» **Data for analysis**
-- ==== Sys2Proof/Laws/Tab.lean ====
section
/-! SUPPORT. The laws of the sparse tables: every operation keeps the canonical form, and a read after a write gives what was
written there and what stood elsewhere. -/
namespace Sys2Proof.Machine

variable {α : Type} [DecidableEq α] {d : α}

theorem Tab.wfFrom_mono {lo lo' : Nat} (h : lo' ≤ lo) {t : Tab α} (w : Tab.wfFrom d lo t = true) : Tab.wfFrom d lo' t = true := by
  cases t with
  | nil => rfl
  | cons e t =>
    obtain ⟨j, v⟩ := e
    simp only [Tab.wfFrom, Bool.and_eq_true, decide_eq_true_eq] at w ⊢
    exact ⟨⟨Nat.le_trans h w.1.1, w.1.2⟩, w.2⟩

theorem Tab.set_wfFrom {lo k : Nat} (v : α) {t : Tab α} (hk : lo ≤ k) (w : Tab.wfFrom d lo t = true) :
    Tab.wfFrom d lo (Tab.set d k v t) = true := by
  induction t generalizing lo with
  | nil =>
    unfold Tab.set
    split
    · rfl
    · simp [Tab.wfFrom, *]
  | cons e t ih =>
    obtain ⟨j, u⟩ := e
    simp only [Tab.wfFrom, Bool.and_eq_true, decide_eq_true_eq] at w
    unfold Tab.set
    split
    · rename_i hj
      simp only [Tab.wfFrom, Bool.and_eq_true, decide_eq_true_eq]
      exact ⟨w.1, ih (Nat.succ_le_of_lt hj) w.2⟩
    · split
      · rename_i hj
        split
        · exact Tab.wfFrom_mono (Nat.le_succ_of_le w.1.1) w.2
        · rename_i hv
          subst hj
          simp only [Tab.wfFrom, Bool.and_eq_true, decide_eq_true_eq]
          exact ⟨⟨w.1.1, hv⟩, w.2⟩
      · split
        · simp only [Tab.wfFrom, Bool.and_eq_true, decide_eq_true_eq]
          exact w
        · rename_i h1 h2 hv
          simp only [Tab.wfFrom, Bool.and_eq_true, decide_eq_true_eq]
          exact ⟨⟨hk, hv⟩, ⟨Nat.succ_le_of_lt (by omega), w.1.2⟩, w.2⟩

/-- A write keeps the canonical form. -/
theorem Tab.set_wf (k : Nat) (v : α) {t : Tab α} (w : Tab.wf d t = true) : Tab.wf d (Tab.set d k v t) = true :=
  Tab.set_wfFrom v (Nat.zero_le k) w

/-- A write of many values keeps the canonical form. -/
theorem Tab.write_wf (vs : List α) (a : Nat) {t : Tab α} (w : Tab.wf d t = true) : Tab.wf d (Tab.write d t a vs) = true := by
  induction vs generalizing a t with
  | nil => exact w
  | cons v vs ih => exact ih (a + 1) (Tab.set_wf a v w)

theorem Tab.filter_wfFrom (p : Nat × α → Bool) {lo : Nat} {t : Tab α} (w : Tab.wfFrom d lo t = true) :
    Tab.wfFrom d lo (t.filter p) = true := by
  induction t generalizing lo with
  | nil => rfl
  | cons e t ih =>
    obtain ⟨j, u⟩ := e
    simp only [Tab.wfFrom, Bool.and_eq_true, decide_eq_true_eq] at w
    rw [List.filter_cons]
    split
    · simp only [Tab.wfFrom, Bool.and_eq_true, decide_eq_true_eq]
      exact ⟨w.1, ih w.2⟩
    · exact Tab.wfFrom_mono (Nat.le_succ_of_le w.1.1) (ih w.2)

/-- Entries taken away keep the canonical form. -/
theorem Tab.filter_wf (p : Nat × α → Bool) {t : Tab α} (w : Tab.wf d t = true) : Tab.wf d (t.filter p) = true :=
  Tab.filter_wfFrom p w

theorem Tab.get_below {lo k : Nat} {t : Tab α} (h : k < lo) (w : Tab.wfFrom d lo t = true) : Tab.get d k t = d := by
  induction t generalizing lo with
  | nil => rfl
  | cons e t ih =>
    obtain ⟨j, u⟩ := e
    simp only [Tab.wfFrom, Bool.and_eq_true, decide_eq_true_eq] at w
    unfold Tab.get
    rw [if_neg (by omega)]
    exact ih (by omega) w.2

theorem Tab.get_set_from {lo k m : Nat} (v : α) {t : Tab α} (w : Tab.wfFrom d lo t = true) :
    Tab.get d m (Tab.set d k v t) = if m = k then v else Tab.get d m t := by
  induction t generalizing lo with
  | nil =>
    unfold Tab.set
    split
    · subst_vars; simp [Tab.get]
    · simp only [Tab.get]; split <;> split <;> simp_all
  | cons e t ih =>
    obtain ⟨j, u⟩ := e
    simp only [Tab.wfFrom, Bool.and_eq_true, decide_eq_true_eq] at w
    unfold Tab.set
    split
    · simp only [Tab.get, ih w.2]
      split <;> split <;> first | rfl | omega
    · split
      · rename_i h1 hj
        subst hj
        split
        · rename_i hv
          subst hv
          simp only [Tab.get]
          split
          · rename_i hm; subst hm; exact Tab.get_below (Nat.lt_succ_self _) w.2
          · rw [if_neg (by omega)]
        · simp only [Tab.get]
          split <;> split <;> first | rfl | omega
      · rename_i h1 h2
        split
        · rename_i hv
          subst hv
          split
          · rename_i hm; subst hm
            simp only [Tab.get]
            rw [if_neg h2]
            exact Tab.get_below (by omega) w.2
          · rfl
        · by_cases hm : m = k
          · subst hm; simp [Tab.get]
          · simp only [Tab.get]
            rw [if_neg (Ne.symm hm), if_neg hm]

/-- A read after a write: what was written there, and what stood elsewhere. -/
theorem Tab.get_set (k m : Nat) (v : α) {t : Tab α} (w : Tab.wf d t = true) :
    Tab.get d m (Tab.set d k v t) = if m = k then v else Tab.get d m t := Tab.get_set_from v w

/-- A read outside the values written gives what stood there. -/
theorem Tab.get_write_outside (vs : List α) (a m : Nat) {t : Tab α} (w : Tab.wf d t = true) (h : m < a ∨ a + vs.length ≤ m) :
    Tab.get d m (Tab.write d t a vs) = Tab.get d m t := by
  induction vs generalizing a t with
  | nil => rfl
  | cons v vs ih =>
    unfold Tab.write
    rw [ih (a + 1) (Tab.set_wf a v w) (by simp only [List.length_cons] at h; omega), Tab.get_set a m v w]
    rw [if_neg (by simp only [List.length_cons] at h; omega)]

/-- A read inside the values written gives the value of its place. -/
theorem Tab.get_write_inside (vs : List α) (a i : Nat) {t : Tab α} (w : Tab.wf d t = true) (h : i < vs.length) :
    Tab.get d (a + i) (Tab.write d t a vs) = vs[i] := by
  induction vs generalizing a i t with
  | nil => exact absurd h (Nat.not_lt_zero _)
  | cons v vs ih =>
    unfold Tab.write
    cases i with
    | zero =>
      rw [Tab.get_write_outside vs (a + 1) (a + 0) (Tab.set_wf a v w) (by omega), Tab.get_set a _ v w]
      simp
    | succ i =>
      have e : a + (i + 1) = (a + 1) + i := by omega
      rw [e, ih (a + 1) i (Tab.set_wf a v w) (by simpa using h)]
      rfl

/-- A value other than the default is read back whatever the form of the table. -/
theorem Tab.get_set_same (k : Nat) (v : α) (t : Tab α) (h : v ≠ d) : Tab.get d k (Tab.set d k v t) = v := by
  induction t with
  | nil => simp [Tab.set, Tab.get, h]
  | cons e t ih =>
    obtain ⟨j, u⟩ := e
    unfold Tab.set
    split
    · simp only [Tab.get]; rw [if_neg (by omega)]; exact ih
    · split <;> simp [Tab.get]

end Sys2Proof.Machine
end

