theorem keeperInsert_keeps {s0 : State} (s : State) (hu : Keeps s0 s) :
    Keeps s0 (keeperInsert s) := by
  unfold keeperInsert
  (try dsimp only)
  repeat first
    | (simp only [keeps_mk]; with_reducible refine Keeps.fold ?_)
    | with_reducible assumption
    | with_reducible exact Keeps.refl _
    | with_reducible apply foldl_keeps
    | with_reducible apply Keeps.ite
    | with_reducible apply Keeps.iteFst
    | with_reducible apply Keeps.iteSnd
    | exact @rfl Nat _
    | exact List.length_set ..
    | intro _ _
    | split
    | dsimp only

theorem keeperRemove_keeps {s0 : State} (s : State) (hu : Keeps s0 s) :
    Keeps s0 (keeperRemove s) := by
  unfold keeperRemove
  (try dsimp only)
  repeat first
    | (simp only [keeps_mk]; with_reducible refine Keeps.fold ?_)
    | with_reducible assumption
    | with_reducible exact Keeps.refl _
    | with_reducible apply keeperAbort_keeps
    | with_reducible apply foldl_keeps
    | with_reducible apply Keeps.ite
    | with_reducible apply Keeps.iteFst
    | with_reducible apply Keeps.iteSnd
    | exact @rfl Nat _
    | exact List.length_set ..
    | intro _ _
    | split
    | dsimp only

theorem sessionExpiry_keeps {s0 : State} (s : State) (hu : Keeps s0 s) :
    Keeps s0 (sessionExpiry s) := by
  unfold sessionExpiry
  (try dsimp only)
  repeat first
    | (simp only [keeps_mk]; with_reducible refine Keeps.fold ?_)
    | with_reducible assumption
    | with_reducible exact Keeps.refl _
    | with_reducible apply sessionOver_keeps
    | with_reducible apply foldl_keeps
    | with_reducible apply Keeps.ite
    | with_reducible apply Keeps.iteFst
    | with_reducible apply Keeps.iteSnd
    | exact @rfl Nat _
    | exact List.length_set ..
    | intro _ _
    | split
    | dsimp only

theorem keeperStart_keeps {s0 : State} (s : State) (x : Job) (hu : Keeps s0 s) :
    Keeps s0 (keeperStart s x).state := by
  unfold keeperStart
  (try dsimp only)
  repeat first
    | (simp only [keeps_mk]; with_reducible refine Keeps.fold ?_)
    | with_reducible assumption
    | with_reducible exact Keeps.refl _
    | with_reducible apply activate_keeps
    | with_reducible apply foldl_keeps
    | with_reducible apply Keeps.ite
    | with_reducible apply Keeps.iteFst
    | with_reducible apply Keeps.iteSnd
    | exact @rfl Nat _
    | exact List.length_set ..
    | intro _ _
    | split
    | dsimp only

theorem consume_keeps {s0 : State} (s : State) (purpose : BitVec 3) (hu : Keeps s0 s) :
    Keeps s0 (consume s purpose) := by
  unfold consume
  (try dsimp only)
  repeat first
    | (simp only [keeps_mk]; with_reducible refine Keeps.fold ?_)
    | with_reducible assumption
    | with_reducible exact Keeps.refl _
    | with_reducible apply endSession_keeps
    | with_reducible apply foldl_keeps
    | with_reducible apply Keeps.ite
    | with_reducible apply Keeps.iteFst
    | with_reducible apply Keeps.iteSnd
    | exact @rfl Nat _
    | exact List.length_set ..
    | intro _ _
    | split
    | dsimp only

theorem custodianEnrolSpec_keeps : ∀ s x, Keeps s ((custodianEnrolSpec).run s x).state := by
  intro s x
  unfold custodianEnrolSpec
  (try dsimp only)
  repeat first
    | (simp only [keeps_mk]; with_reducible refine Keeps.fold ?_)
    | with_reducible assumption
    | with_reducible exact Keeps.refl _
    | with_reducible apply keeperStart_keeps
    | with_reducible apply consume_keeps
    | with_reducible apply foldl_keeps
    | with_reducible apply Keeps.ite
    | with_reducible apply Keeps.iteFst
    | with_reducible apply Keeps.iteSnd
    | exact @rfl Nat _
    | exact List.length_set ..
    | intro _ _
    | split
    | dsimp only

theorem custodianRemoveSpec_keeps : ∀ s x, Keeps s ((custodianRemoveSpec).run s x).state := by
  intro s x
  unfold custodianRemoveSpec
  (try dsimp only)
  repeat first
    | (simp only [keeps_mk]; with_reducible refine Keeps.fold ?_)
    | with_reducible assumption
    | with_reducible exact Keeps.refl _
    | with_reducible apply consume_keeps
    | with_reducible apply foldl_keeps
    | with_reducible apply Keeps.ite
    | with_reducible apply Keeps.iteFst
    | with_reducible apply Keeps.iteSnd
    | exact @rfl Nat _
    | exact List.length_set ..
    | intro _ _
    | split
    | dsimp only

theorem quorumSetSpec_keeps : ∀ s x, Keeps s ((quorumSetSpec).run s x).state := by
  intro s x
  unfold quorumSetSpec
  (try dsimp only)
  repeat first
    | (simp only [keeps_mk]; with_reducible refine Keeps.fold ?_)
    | with_reducible assumption
    | with_reducible exact Keeps.refl _
    | with_reducible apply consume_keeps
    | with_reducible apply foldl_keeps
    | with_reducible apply Keeps.ite
    | with_reducible apply Keeps.iteFst
    | with_reducible apply Keeps.iteSnd
    | exact @rfl Nat _
    | exact List.length_set ..
    | intro _ _
    | split
    | dsimp only

theorem quorumOpenSpec_keeps : ∀ s x, Keeps s ((quorumOpenSpec).run s x).state := by
  intro s x
  unfold quorumOpenSpec
  (try dsimp only)
  repeat first
    | (simp only [keeps_mk]; with_reducible refine Keeps.fold ?_)
    | with_reducible assumption
    | with_reducible exact Keeps.refl _
    | with_reducible apply sessionOver_keeps
    | with_reducible apply carafeTake_keeps
    | with_reducible apply foldl_keeps
    | with_reducible apply Keeps.ite
    | with_reducible apply Keeps.iteFst
    | with_reducible apply Keeps.iteSnd
    | exact @rfl Nat _
    | exact List.length_set ..
    | intro _ _
    | split
    | dsimp only

theorem keeperPresentSpec_keeps : ∀ s x, Keeps s ((keeperPresentSpec).run s x).state := by
  intro s x
  unfold keeperPresentSpec
  (try dsimp only)
  repeat first
    | (simp only [keeps_mk]; with_reducible refine Keeps.fold ?_)
    | with_reducible assumption
    | with_reducible exact Keeps.refl _
    | with_reducible apply keeperStart_keeps
    | with_reducible apply foldl_keeps
    | with_reducible apply Keeps.ite
    | with_reducible apply Keeps.iteFst
    | with_reducible apply Keeps.iteSnd
    | exact @rfl Nat _
    | exact List.length_set ..
    | intro _ _
    | split
    | dsimp only

theorem quorumCloseSpec_keeps : ∀ s x, Keeps s ((quorumCloseSpec).run s x).state := by
  intro s x
  unfold quorumCloseSpec
  (try dsimp only)
  repeat first
    | (simp only [keeps_mk]; with_reducible refine Keeps.fold ?_)
    | with_reducible assumption
    | with_reducible exact Keeps.refl _
    | with_reducible apply endSession_keeps
    | with_reducible apply foldl_keeps
    | with_reducible apply Keeps.ite
    | with_reducible apply Keeps.iteFst
    | with_reducible apply Keeps.iteSnd
    | exact @rfl Nat _
    | exact List.length_set ..
    | intro _ _
    | split
    | dsimp only

theorem keeperIdentifySpec_keeps : ∀ s x, Keeps s ((keeperIdentifySpec).run s x).state := by
  intro s x
  unfold keeperIdentifySpec
  (try dsimp only)
  repeat first
    | (simp only [keeps_mk]; with_reducible refine Keeps.fold ?_)
    | with_reducible assumption
    | with_reducible exact Keeps.refl _
    | with_reducible apply keeperStart_keeps
    | with_reducible apply foldl_keeps
    | with_reducible apply Keeps.ite
    | with_reducible apply Keeps.iteFst
    | with_reducible apply Keeps.iteSnd
    | exact @rfl Nat _
    | exact List.length_set ..
    | intro _ _
    | split
    | dsimp only

end Sys2Proof.Machine
end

» **What is required**
Only the lines from the beginning of the material above through the line with "decide_eq_true_eq] at w ⊢" are wanted; extract them exactly.

» **Exercise response**
-- ==== Sys2Proof/Laws/Tab.lean ====
section
/-! SUPPORT. The laws of the sparse tables: every operation keeps the canonical form, and a read after a write gives what was
written there and what stood elsewhere. -/
namespace Sys2Proof.Machine

variable {α : Type} [DecidableEq α] {d : α}

theorem Tab.wfFrom_mono {lo lo' : Nat} (h : lo' ≤ lo) {t : Tab α} (w : Tab.wfFrom d lo t = true) : Tab.wfFrom d lo' t = true := by
  cases t with
  | nil => rfl
  | cons e t =>
    obtain ⟨j, v⟩ := e
    simp only [Tab.wfFrom, Bool.and_eq_true, decide_eq_true_eq] at w ⊢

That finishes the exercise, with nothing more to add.